» **Directions for this task**: One part of the entries below is wanted: the lines from the one containing "month day s" through the one containing "drumPhase capstanPhase s". Write those out exactly and nothing else.

Items listed in a dataset
※
-- ==== Sys2Proof/Machine/Dispatch.lean ====
section
/-! DEFINITION. The meaning of every command: one arm for each row of spec/opcode_table.json. -/

namespace Sys2Proof.Machine

/-- The effect of a command on everything but the queue. -/
def exec (i : Instr) (s : State) : Host.Outcome State Fault Refusal :=
  match i with
  | .statusGet => Sys2Proof.Machine.execStatusGet s
  | .statusClear sticky reported => Sys2Proof.Machine.execStatusClear sticky reported s
  | .noticeMask mask => Sys2Proof.Machine.execNoticeMask mask s
  | .restart => Sys2Proof.Machine.execRestart s
  | .standbyEnter => Sys2Proof.Machine.execStandbyEnter s
  | .standbyCancel => Sys2Proof.Machine.execStandbyCancel s
  | .wakeSet filter => Sys2Proof.Machine.execWakeSet filter s
  | .deckGo target multiplier grade tracking offset endAction => Sys2Proof.Machine.execDeckGo target multiplier grade tracking offset endAction s
  | .deckGoStop multiplier grade tracking offset endAction => Sys2Proof.Machine.execDeckGoStop multiplier grade tracking offset endAction s
  | .deckGet => Sys2Proof.Machine.execDeckGet s
  | .counterSet mode value => Sys2Proof.Machine.execCounterSet mode value s
  | .matchSet action value => Sys2Proof.Machine.execMatchSet action value s
  | .matchSetDisarm => Sys2Proof.Machine.execMatchSetDisarm s
  | .cueSeek direction limit endMode kindP kind slotP slot dayP day rangeP low high => Sys2Proof.Machine.execCueSeek direction limit endMode kindP kind slotP slot dayP day rangeP low high s
  | .cueWrite code => Sys2Proof.Machine.execCueWrite code s
  | .tapeGet => Sys2Proof.Machine.execTapeGet s
  | .tune mode number freq fine => Sys2Proof.Machine.execTune mode number freq fine s
  | .presetPutWrite number freq fine skip timeSource name => Sys2Proof.Machine.execPresetPutWrite number freq fine skip timeSource name s
  | .presetPutStoreFine number => Sys2Proof.Machine.execPresetPutStoreFine number s
  | .presetPutErase number => Sys2Proof.Machine.execPresetPutErase number s
  | .presetGet number => Sys2Proof.Machine.execPresetGet number s
  | .scanStart freq autoStore => Sys2Proof.Machine.execScanStart freq autoStore s
  | .scanContinue => Sys2Proof.Machine.execScanContinue s
  | .scanStop => Sys2Proof.Machine.execScanStop s
  | .viewEnd => Sys2Proof.Machine.execViewEnd s
  | .captureSet selection action => Sys2Proof.Machine.execCaptureSet selection action s
  | .clockPutSetTime year month day hours minutes seconds => Sys2Proof.Machine.execClockPutSetTime year month day hours minutes seconds s
  | .clockPutSetTrim trim => Sys2Proof.Machine.execClockPutSetTrim trim s
  | .clockGet => Sys2Proof.Machine.execClockGet s
  | .zonePut zone source ruleP startMonth startWeek startHour endMonth endWeek endHour => Sys2Proof.Machine.execZonePut zone source ruleP startMonth startWeek startHour endMonth endWeek endHour s
  | .syncPut setting => Sys2Proof.Machine.execSyncPut setting s
  | .eventPut slot recurrence year month day days startH startM stopH stopM preset grade priority preempt cue labelP key mask overrunP overrun => Sys2Proof.Machine.execEventPut slot recurrence year month day days startH startM stopH stopM preset grade priority preempt cue labelP key mask overrunP overrun s
  | .eventGet slot => Sys2Proof.Machine.execEventGet slot s
  | .eventStateArm slot => Sys2Proof.Machine.execEventStateArm slot s
  | .eventStateHold slot => Sys2Proof.Machine.execEventStateHold slot s
  | .eventStateErase slot => Sys2Proof.Machine.execEventStateErase slot s
  | .planGet => Sys2Proof.Machine.execPlanGet s
  | .cancel slot year month day => Sys2Proof.Machine.execCancel slot year month day s
  | .resultGet slot => Sys2Proof.Machine.execResultGet slot s
  | .frameComplete bytes => Sys2Proof.Machine.execFrameComplete bytes s
  | .framingError len => Sys2Proof.Machine.execFramingError len s
  | .interByteTimeout => Sys2Proof.Machine.execInterByteTimeout s
  | .lineError => Sys2Proof.Machine.execLineError s
  | .transmitFrameEnd => Sys2Proof.Machine.execTransmitFrameEnd s
  | .wakeEvent signal => Sys2Proof.Machine.execWakeEvent signal s
  | .wakingByteDiscard byte => Sys2Proof.Machine.execWakingByteDiscard byte s
  | .linkIdleAwake => Sys2Proof.Machine.execLinkIdleAwake s
  | .cassetteInserted tab => Sys2Proof.Machine.execCassetteInserted tab s
  | .cassetteRemoved => Sys2Proof.Machine.execCassetteRemoved s
  | .motionComplete position => Sys2Proof.Machine.execMotionComplete position s
  | .motionTimeout => Sys2Proof.Machine.execMotionTimeout s
  | .spinUpTimeout => Sys2Proof.Machine.execSpinUpTimeout s
  | .idleTimeout => Sys2Proof.Machine.execIdleTimeout s
  | .endSensorLit => Sys2Proof.Machine.execEndSensorLit s
  | .beginSensorLit => Sys2Proof.Machine.execBeginSensorLit s
  | .reelStall => Sys2Proof.Machine.execReelStall s
  | .servoFrame drumPhase capstanPhase => Sys2Proof.Machine.execServoFrame drumPhase capstanPhase s
  | .trackingReading levels => Sys2Proof.Machine.execTrackingReading levels s
  | .controlPulseRead duty => Sys2Proof.Machine.execControlPulseRead duty s
  | .blankDetected => Sys2Proof.Machine.execBlankDetected s
  | .framesUnreadLimit => Sys2Proof.Machine.execFramesUnreadLimit s
  | .capstanStep => Sys2Proof.Machine.execCapstanStep s
  | .controlPulseWrite => Sys2Proof.Machine.execControlPulseWrite s
  | .reelTachoEdge reel elapsed => Sys2Proof.Machine.execReelTachoEdge reel elapsed s
  | .windRevolutionOverflow reel => Sys2Proof.Machine.execWindRevolutionOverflow reel s
  | .tuningComplete carrier sync => Sys2Proof.Machine.execTuningComplete carrier sync s
  | .detectorReading carrier sync disc => Sys2Proof.Machine.execDetectorReading carrier sync disc s
  | .scanDwellEnd carrier sync disc => Sys2Proof.Machine.execScanDwellEnd carrier sync disc s
  | .scanFineStepEnd carrier sync disc => Sys2Proof.Machine.execScanFineStepEnd carrier sync disc s
  | .scanFinalHoldEnd carrier sync => Sys2Proof.Machine.execScanFinalHoldEnd carrier sync s
  | .syncWaitLimit => Sys2Proof.Machine.execSyncWaitLimit s
  | .minimumHoldExpiry => Sys2Proof.Machine.execMinimumHoldExpiry s
  | .holdLimitExpiry => Sys2Proof.Machine.execHoldLimitExpiry s
  | .packetArrival bytes => Sys2Proof.Machine.execPacketArrival bytes s
  | .clockSecondAdvance => Sys2Proof.Machine.execClockSecondAdvance s
  | .candidateExpiry => Sys2Proof.Machine.execCandidateExpiry s
  | .visitAgeLimit => Sys2Proof.Machine.execVisitAgeLimit s
  | .syncRetryExpiry => Sys2Proof.Machine.execSyncRetryExpiry s
  | .armingMoment => Sys2Proof.Machine.execArmingMoment s
  | .timedRecordStart => Sys2Proof.Machine.execTimedRecordStart s
  | .signalTimeout => Sys2Proof.Machine.execSignalTimeout s
  | .recordingTimeUp => Sys2Proof.Machine.execRecordingTimeUp s
  | .labelFallbackTest => Sys2Proof.Machine.execLabelFallbackTest s
  | .windowEnd => Sys2Proof.Machine.execWindowEnd s
  | .labelTrimmedStop => Sys2Proof.Machine.execLabelTrimmedStop s
  | .returnTimerExpiry => Sys2Proof.Machine.execReturnTimerExpiry s
  | .supplyLost => Sys2Proof.Machine.execSupplyLost s
  | .supplyPresent => Sys2Proof.Machine.execSupplyPresent s
  | .supplyAbsentReturning => Sys2Proof.Machine.execSupplyAbsentReturning s
  | .supplyReturn => Sys2Proof.Machine.execSupplyReturn s
  | .powerOnReset cassette tab position endLit beginLit => Sys2Proof.Machine.execPowerOnReset cassette tab position endLit beginLit s
  | .clockTick => Sys2Proof.Machine.execClockTick s
  | .endOrBeginSensorDark sensor => Sys2Proof.Machine.execEndOrBeginSensorDark sensor s

end Sys2Proof.Machine
end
※
» **Exercise response**:
  | .cancel slot year month day => Sys2Proof.Machine.execCancel slot year month day s
  | .resultGet slot => Sys2Proof.Machine.execResultGet slot s
  | .frameComplete bytes => Sys2Proof.Machine.execFrameComplete bytes s
  | .framingError len => Sys2Proof.Machine.execFramingError len s
  | .interByteTimeout => Sys2Proof.Machine.execInterByteTimeout s
  | .lineError => Sys2Proof.Machine.execLineError s
  | .transmitFrameEnd => Sys2Proof.Machine.execTransmitFrameEnd s
  | .wakeEvent signal => Sys2Proof.Machine.execWakeEvent signal s
  | .wakingByteDiscard byte => Sys2Proof.Machine.execWakingByteDiscard byte s
  | .linkIdleAwake => Sys2Proof.Machine.execLinkIdleAwake s
  | .cassetteInserted tab => Sys2Proof.Machine.execCassetteInserted tab s
  | .cassetteRemoved => Sys2Proof.Machine.execCassetteRemoved s
  | .motionComplete position => Sys2Proof.Machine.execMotionComplete position s
  | .motionTimeout => Sys2Proof.Machine.execMotionTimeout s
  | .spinUpTimeout => Sys2Proof.Machine.execSpinUpTimeout s
  | .idleTimeout => Sys2Proof.Machine.execIdleTimeout s
  | .endSensorLit => Sys2Proof.Machine.execEndSensorLit s
  | .beginSensorLit => Sys2Proof.Machine.execBeginSensorLit s
  | .reelStall => Sys2Proof.Machine.execReelStall s
  | .servoFrame drumPhase capstanPhase => Sys2Proof.Machine.execServoFrame drumPhase capstanPhase s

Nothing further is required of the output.